## Work instructions
The output is the lines below from the one with "faulted (cause : Cause) (info : HaltInfo)" through the one with "inductive Fault where", both included, printed exactly and with no other line.

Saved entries
....................

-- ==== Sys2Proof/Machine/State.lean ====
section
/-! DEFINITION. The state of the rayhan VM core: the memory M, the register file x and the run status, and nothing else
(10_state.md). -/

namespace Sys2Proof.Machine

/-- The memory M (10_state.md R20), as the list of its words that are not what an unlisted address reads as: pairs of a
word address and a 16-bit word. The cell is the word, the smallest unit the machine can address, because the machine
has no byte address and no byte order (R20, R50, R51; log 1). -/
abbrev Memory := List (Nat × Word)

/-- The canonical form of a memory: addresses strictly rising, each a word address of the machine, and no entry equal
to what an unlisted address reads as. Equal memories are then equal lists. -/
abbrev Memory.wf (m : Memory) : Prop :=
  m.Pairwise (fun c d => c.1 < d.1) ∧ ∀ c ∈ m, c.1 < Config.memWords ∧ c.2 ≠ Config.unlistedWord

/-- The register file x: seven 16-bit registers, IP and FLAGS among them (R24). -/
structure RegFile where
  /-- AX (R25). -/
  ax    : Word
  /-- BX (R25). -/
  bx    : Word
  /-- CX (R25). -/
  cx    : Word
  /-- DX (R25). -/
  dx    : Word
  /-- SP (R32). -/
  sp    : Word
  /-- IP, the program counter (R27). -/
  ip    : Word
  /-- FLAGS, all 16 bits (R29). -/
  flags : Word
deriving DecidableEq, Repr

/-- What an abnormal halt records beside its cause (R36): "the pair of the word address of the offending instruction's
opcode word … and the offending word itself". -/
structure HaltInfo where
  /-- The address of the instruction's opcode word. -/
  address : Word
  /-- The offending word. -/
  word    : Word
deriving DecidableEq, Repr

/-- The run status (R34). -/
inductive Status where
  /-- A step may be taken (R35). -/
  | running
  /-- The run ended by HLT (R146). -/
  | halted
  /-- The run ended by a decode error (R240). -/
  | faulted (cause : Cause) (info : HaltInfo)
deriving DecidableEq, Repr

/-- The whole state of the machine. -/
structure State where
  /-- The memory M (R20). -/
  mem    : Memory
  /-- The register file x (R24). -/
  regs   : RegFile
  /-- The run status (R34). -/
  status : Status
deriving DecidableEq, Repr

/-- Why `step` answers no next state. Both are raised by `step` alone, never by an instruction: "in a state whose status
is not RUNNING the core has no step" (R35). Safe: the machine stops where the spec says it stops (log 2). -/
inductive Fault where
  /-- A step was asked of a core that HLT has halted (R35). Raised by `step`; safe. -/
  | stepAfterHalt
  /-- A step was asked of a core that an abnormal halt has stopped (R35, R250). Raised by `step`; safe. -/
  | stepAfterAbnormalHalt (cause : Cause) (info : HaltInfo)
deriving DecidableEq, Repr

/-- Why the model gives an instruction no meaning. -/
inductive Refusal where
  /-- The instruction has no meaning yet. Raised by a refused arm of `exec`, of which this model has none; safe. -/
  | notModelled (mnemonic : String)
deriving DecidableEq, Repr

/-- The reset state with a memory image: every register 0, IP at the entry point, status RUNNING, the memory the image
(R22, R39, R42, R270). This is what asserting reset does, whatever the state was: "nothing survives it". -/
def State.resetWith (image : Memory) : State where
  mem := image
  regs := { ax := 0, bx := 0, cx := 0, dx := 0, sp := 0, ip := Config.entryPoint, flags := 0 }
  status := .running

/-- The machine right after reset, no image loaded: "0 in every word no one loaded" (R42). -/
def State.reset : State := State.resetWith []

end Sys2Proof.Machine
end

....................

## Output of the exercise
  | faulted (cause : Cause) (info : HaltInfo)
deriving DecidableEq, Repr

/-- The whole state of the machine. -/
structure State where
  /-- The memory M (R20). -/
  mem    : Memory
  /-- The register file x (R24). -/
  regs   : RegFile
  /-- The run status (R34). -/
  status : Status
deriving DecidableEq, Repr

/-- Why `step` answers no next state. Both are raised by `step` alone, never by an instruction: "in a state whose status
is not RUNNING the core has no step" (R35). Safe: the machine stops where the spec says it stops (log 2). -/
inductive Fault where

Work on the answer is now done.